Copy whichever lines of the data hold the word "operands".

Collected data
-.-.-
-- ==== Sys2Proof/Machine/Assembler.lean ====
section
/-!
DEFINITION. The assembler's surface syntax and its mapping from source lines to cells (spec
30_encoding.md R90 to R105): surrounding software that the scope (00_scope.md R4) takes in and the
processor does not depend on. `translate` is a pure, total function of the source text.
-/

namespace Sys2Proof.Machine.Assembler

/-- Source text, a token or a name, as characters. -/
abbrev Text := List Char

/-- What a diagnostic says (R102); a label collision (R93) has no name in that list, log 36. -/
inductive Complaint where
  | malformedInstruction
  | unrecognizedOpcode
  | unrecognizedRegister
  | undefinedLabel (name : Text)
  | duplicateLabel (name : Text)
  | labelCollision (name : Text)
  | operandOutOfRange
  | tooManyTokens
  | programTooLong
deriving DecidableEq, Repr

/-- A diagnostic of one source line, numbered as in R91. -/
structure Diagnostic where
  line      : Nat
  complaint : Complaint
deriving DecidableEq, Repr

/-- A label and the address it is bound to (R93). -/
structure Label where
  name    : Text
  address : Nat
deriving DecidableEq, Repr

/-- What `translate` gives (R90): the image, 256 cells or empty, and what reaches the two hooks. -/
structure Translation where
  image       : List Word
  labels      : List Label
  diagnostics : List Diagnostic
deriving DecidableEq, Repr

/-! ### Shapes and mnemonics -/

/-- The four operand shapes of opcodes (R75). -/
inductive Shape where
  | none | number | address | register
deriving DecidableEq, Repr

/-- The shape of every opcode (R75; ERR's is decision D19). -/
def shapeOf : Opcode → Shape
  | .ldm | .ldr | .addn | .subn | .cmpn | .andn | .orn | .xorn | .lsl | .lsr | .err => .number
  | .ldd | .ldi | .ldx | .sto | .adda | .suba | .cmpa | .cmi | .anda | .ora | .xora
  | .jmp | .jpe | .jpn => .address
  | .mov | .inc | .dec => .register
  | .inp | .outp | .endRun | .brk => .none

/-- What a source mnemonic stands for: one opcode, or the fifth shape, `AddressOrNumber` (R73, R95). -/
inductive SourceForm where
  | plain (o : Opcode)
  | addressOrNumber (a n : Opcode)
deriving DecidableEq, Repr

/-- The 26 source mnemonics (R95, decision D20). -/
def mnemonics : List (Text × SourceForm) :=
  [("LDM".toList, .plain .ldm), ("LDR".toList, .plain .ldr), ("LDD".toList, .plain .ldd),
   ("LDI".toList, .plain .ldi), ("LDX".toList, .plain .ldx), ("STO".toList, .plain .sto),
   ("MOV".toList, .plain .mov), ("ADD".toList, .addressOrNumber .adda .addn),
   ("SUB".toList, .addressOrNumber .suba .subn), ("INC".toList, .plain .inc),
   ("DEC".toList, .plain .dec), ("CMP".toList, .addressOrNumber .cmpa .cmpn),
   ("CMI".toList, .plain .cmi)] ++
  [("JMP".toList, .plain .jmp), ("JPE".toList, .plain .jpe), ("JPN".toList, .plain .jpn),
   ("IN".toList, .plain .inp), ("OUT".toList, .plain .outp),
   ("AND".toList, .addressOrNumber .anda .andn), ("OR".toList, .addressOrNumber .ora .orn),
   ("XOR".toList, .addressOrNumber .xora .xorn), ("LSL".toList, .plain .lsl),
   ("LSR".toList, .plain .lsr), ("END".toList, .plain .endRun), ("BRK".toList, .plain .brk),
   ("ERR".toList, .plain .err)]

/-- The register names MOV, INC and DEC accept (R98). -/
def registerNames : List (Text × RegName) := [("ACC".toList, .acc), ("IX".toList, .ix)]

/-- The reserved register names (R93, decision D20). -/
def reservedRegisters : List Text :=
  ["ACC".toList, "IX".toList, "PC".toList, "MAR".toList, "MDR".toList, "CIR".toList, "SR".toList]

/-- What a table gives for a name. -/
def lookup {α : Type} (name : Text) : List (Text × α) → Option α
  | []            => none
  | (k, x) :: rest => if k = name then some x else lookup name rest

/-! ### Lines and tokens -/

/-- Removes a trailing comment (R91). -/
def stripComment : Text → Text
  | '/' :: '/' :: _ => []
  | c :: cs         => c :: stripComment cs
  | []              => []

/-- The tokens of a line, split at whitespace (R92; which characters are whitespace: log 38). -/
def tokensOf (line : Text) : List Text :=
  ((stripComment line).splitOnP Char.isWhitespace).filter fun t => !t.isEmpty

/-- The surviving lines, as their tokens (R91): comments and blanks removed, empty lines discarded. -/
def survivingLines (source : Text) : List (List Text) :=
  ((source.splitOnP fun c => c == '\n').map tokensOf).filter fun l => !l.isEmpty

/-- "First character in `[A-Za-z_$]`" (R93). -/
def isNameStart (c : Char) : Bool := c.isAlpha || c == '_' || c == '$'

/-- "Subsequent characters in `[A-Za-z0-9_$]`" (R93). -/
def isNameChar (c : Char) : Bool := isNameStart c || c.isDigit

/-- The lexical form of an identifier (R93). -/
def isIdentifier : Text → Bool
  | []      => false
  | c :: cs => isNameStart c && cs.all isNameChar

/-- The name a token defines by the `identifier:` syntax (R93). -/
def definedName (token : Text) : Option Text :=
  match token.reverse with
  | ':' :: back => if isIdentifier back.reverse then some back.reverse else none
  | _           => none

/-- A line's label definition, if its first token is one, and what follows it (R92). -/
def splitLabel : List Text → Option Text × List Text
  | []        => (none, [])
  | t :: rest =>
    match definedName t with
    | some name => (some name, rest)
    | none      => (none, t :: rest)

/-! ### Literals and operands -/

/-- The value of one digit character; lower-case hexadecimal digits as `LITERAL_LEXIS` says (R96, log 24). -/
def digitValue (lexis : LiteralLexis) (c : Char) : Option Nat :=
  if '0' ≤ c ∧ c ≤ '9' then some (c.toNat - '0'.toNat)
  else if 'A' ≤ c ∧ c ≤ 'F' then some (c.toNat - 'A'.toNat + 10)
  else if lexis.lowerCaseHex ∧ 'a' ≤ c ∧ c ≤ 'f' then some (c.toNat - 'a'.toNat + 10)
  else none

/-- The number a string of digits stands for, `none` on a digit beyond the base (R96). -/
def digitsValue (lexis : LiteralLexis) (base : Nat) (sofar : Nat) : Text → Option Nat
  | []      => some sofar
  | c :: cs =>
    match digitValue lexis c with
    | some d => if d < base then digitsValue lexis base (sofar * base + d) cs else none
    | none   => none

/-- What an operand token reads as. -/
inductive Parsed where
  | value (b : Byte)
  | outOfRange
  | notThis
deriving DecidableEq, Repr

/-- A number range-checked to [0,255] (R96, R97). -/
def rangeChecked : Option Nat → Parsed
  | some v => if v ≤ 255 then .value (BitVec.ofNat 8 v) else .outOfRange
  | none   => .notThis

/-- A non-empty string of digits in a base; an empty one as `LITERAL_LEXIS` says (log 24). -/
def parseDigits (lexis : LiteralLexis) (base : Nat) (digits : Text) : Parsed :=
  if digits.isEmpty ∧ ¬lexis.emptyDigits then .notThis
  else rangeChecked (digitsValue lexis base 0 digits)

/-- A number literal: prefix `#` base 10, `B` base 2, `&` base 16 (R96, conflict C7). -/
def parseNumber (lexis : LiteralLexis) : Text → Parsed
  | '#' :: ds => parseDigits lexis 10 ds
  | 'B' :: ds => parseDigits lexis 2 ds
  | '&' :: ds => parseDigits lexis 16 ds
  | _         => .notThis

/-- The address of a label, the first binding winning (log 36). -/
def addressOf (labels : List Label) (name : Text) : Option Nat :=
  (labels.find? fun l => l.name = name).map Label.address

/-- What an operand token gives a mnemonic (R96 to R99). -/
inductive Operand where
  | byte (b : Byte)
  /-- The token has the shape asked for and is complained of: "operand defaults to 0 so encoding can
  still proceed" (R97). That an operand out of range and an unknown register do the same is DESIGN CHOICE,
  log 36. -/
  | faulty (c : Complaint)
  /-- The token has another shape (R99). -/
  | wrongShape
deriving DecidableEq, Repr

/-- A number operand (R96, R99). -/
def numberOperand (lexis : LiteralLexis) (t : Text) : Operand :=
  match parseNumber lexis t with
  | .value b    => .byte b
  | .outOfRange => .faulty .operandOutOfRange
  | .notThis    => .wrongShape

/-- An address operand: a bare base-10 integer or a label (R97). A reserved register name or a mnemonic
has a label's form and can be no label; it is complained of as an undefined label: DESIGN CHOICE, log 36. -/
def addressOperand (lexis : LiteralLexis) (labels : List Label) (t : Text) : Operand :=
  if isIdentifier t then
    match addressOf labels t with
    | some a => .byte (BitVec.ofNat 8 a)
    | none   => .faulty (.undefinedLabel t)
  else
    match parseDigits lexis 10 t with
    | .value b    => .byte b
    | .outOfRange => .faulty .operandOutOfRange
    | .notThis    => .wrongShape

/-- The operand byte that names a register under `REG_CODE` (R98, R22). -/
def registerByte (c : Config) (x : RegName) : Option Byte :=
  ((List.range 256).map (BitVec.ofNat 8)).find? fun b => c.regCode b = some x

/-- The registers an opcode accepts by name: for MOV those of `MOV_TARGETS` (R98, R83). -/
def acceptedRegisters (c : Config) (o : Opcode) : List RegName :=
  if o = .mov then c.movTargets else [.acc, .ix]

/-- A register operand (R98). -/
def registerOperand (c : Config) (o : Opcode) (t : Text) : Operand :=
  match ((lookup t registerNames).filter fun x => x ∈ acceptedRegisters c o).bind (registerByte c) with
  | some b => .byte b
  | none   => .faulty .unrecognizedRegister

/-! ### Instructions -/

/-- One assembled line: its instruction and the complaints about it. -/
abbrev Assembled := Instr × List Complaint

/-- The placeholder of a line that cannot be encoded, "so pass 2 has something to emit" (R99). Its
operand 0, and its use for any complaint but a malformed instruction, are DESIGN CHOICE, log 36. -/
def rejected (c : Complaint) : Assembled := (.err 0, [c])

/-- An opcode with its operand; a wrong shape makes the placeholder (R99). -/
def withOperand (o : Opcode) : Operand → Assembled
  | .byte b     => (o.toInstr b, [])
  | .faulty c   => (o.toInstr 0, [c])
  | .wrongShape => rejected .malformedInstruction

/-- The operand of an `AddressOrNumber` mnemonic (R99): the number literal wins where it parses
(decision D21, log 24); a literal out of range gives way to a label of that name (log 36). -/
def addressOrNumberOperand (lexis : LiteralLexis) (labels : List Label) (a n : Opcode) (t : Text) :
    Assembled :=
  match parseNumber lexis t with
  | .value b    => withOperand n (.byte b)
  | .notThis    => withOperand a (addressOperand lexis labels t)
  | .outOfRange =>
    match addressOperand lexis labels t with
    | .byte b => withOperand a (.byte b)
    | _       => withOperand n (.faulty .operandOutOfRange)

/-- A mnemonic's operands against its declared shape (R99). -/
def assembleForm (c : Config) (labels : List Label) : SourceForm → List Text → Assembled
  | .plain o, ts =>
    match shapeOf o, ts with
    | .none, []      => (o.toInstr 0, [])
    | .number, [t]   => withOperand o (numberOperand c.literalLexis t)
    | .address, [t]  => withOperand o (addressOperand c.literalLexis labels t)
    | .register, [t] => withOperand o (registerOperand c o t)
    | _, _           => rejected .malformedInstruction
  | .addressOrNumber a n, [t] => addressOrNumberOperand c.literalLexis labels a n t
  | .addressOrNumber _ _, _ => rejected .malformedInstruction

/-- A line whose first word is no mnemonic: a literal line, the word END with the literal as operand,
if the entire content is one number literal (R100). A literal followed by further tokens is complained
of as an unrecognized opcode, and in pass 2 a data line whose literal is out of range, or a line whose first
word is no mnemonic and no literal, holds the placeholder ERR 0: DESIGN CHOICE, log 36. -/
def assembleLiteral (lexis : LiteralLexis) : List Text → Assembled
  | [t] =>
    match parseNumber lexis t with
    | .value b    => (.endRun b, [])
    | .outOfRange => rejected .operandOutOfRange
    | .notThis    => rejected .unrecognizedOpcode
  | _ => rejected .unrecognizedOpcode

/-- What follows the label of a line (R92): nothing, which is END 0 (R94), a mnemonic with its
operand, or a literal. -/
def assembleBody (c : Config) (labels : List Label) : List Text → Assembled
  | []        => (.endRun 0, [])
  | t :: rest =>
    match lookup t mnemonics with
    | some form => assembleForm c labels form rest
    | none      => assembleLiteral c.literalLexis (t :: rest)

/-- Pass 2 on one line (R92, R101), under any parameters. A line of too many tokens holds the placeholder
ERR 0: DESIGN CHOICE, log 36. -/
def assembleLineUnder (c : Config) (labels : List Label) (tokens : List Text) : Assembled :=
  if tokens.length > 3 then rejected .tooManyTokens
  else assembleBody c labels (splitLabel tokens).2

/-- Pass 2 on one line at the default parameters. -/
def assembleLine (labels : List Label) (tokens : List Text) : Assembled :=
  assembleLineUnder Config.spec labels tokens

/-! ### The two passes -/

/-- The complaint about a label definition, given the labels before it (R93). -/
def labelComplaint (labels : List Label) (name : Text) : Option Complaint :=
  if name ∈ reservedRegisters ∨ (lookup name mnemonics).isSome then some (.labelCollision name)
  else if (addressOf labels name).isSome then some (.duplicateLabel name)
  else none

/-- Pass 1 (R93): the label table and the diagnostics about definitions, from line `k` on. A definition
complained of, a collision or a second one, is left out of the table: DESIGN CHOICE, log 36. -/
def collectLabels (k : Nat) (labels : List Label) : List (List Text) → List Label × List Diagnostic
  | []           => (labels, [])
  | line :: rest =>
    match (splitLabel line).1 with
    | none      => collectLabels (k + 1) labels rest
    | some name =>
      match labelComplaint labels name with
      | none   => collectLabels (k + 1) (labels ++ [{ name := name, address := k }]) rest
      | some c =>
        let out := collectLabels (k + 1) labels rest
        (out.1, { line := k, complaint := c } :: out.2)

/-- The diagnostics of pass 2, from line `k` on (R90: those of all offending lines). -/
def lineDiagnostics (c : Config) (labels : List Label) (k : Nat) : List (List Text) → List Diagnostic
  | []           => []
  | line :: rest =>
    (assembleLineUnder c labels line).2.map (fun x => { line := k, complaint := x })
      ++ lineDiagnostics c labels (k + 1) rest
-.-.-
== THE COMPLETED TASK ==
/-! ### Literals and operands -/
/-- A mnemonic's operands against its declared shape (R99). -/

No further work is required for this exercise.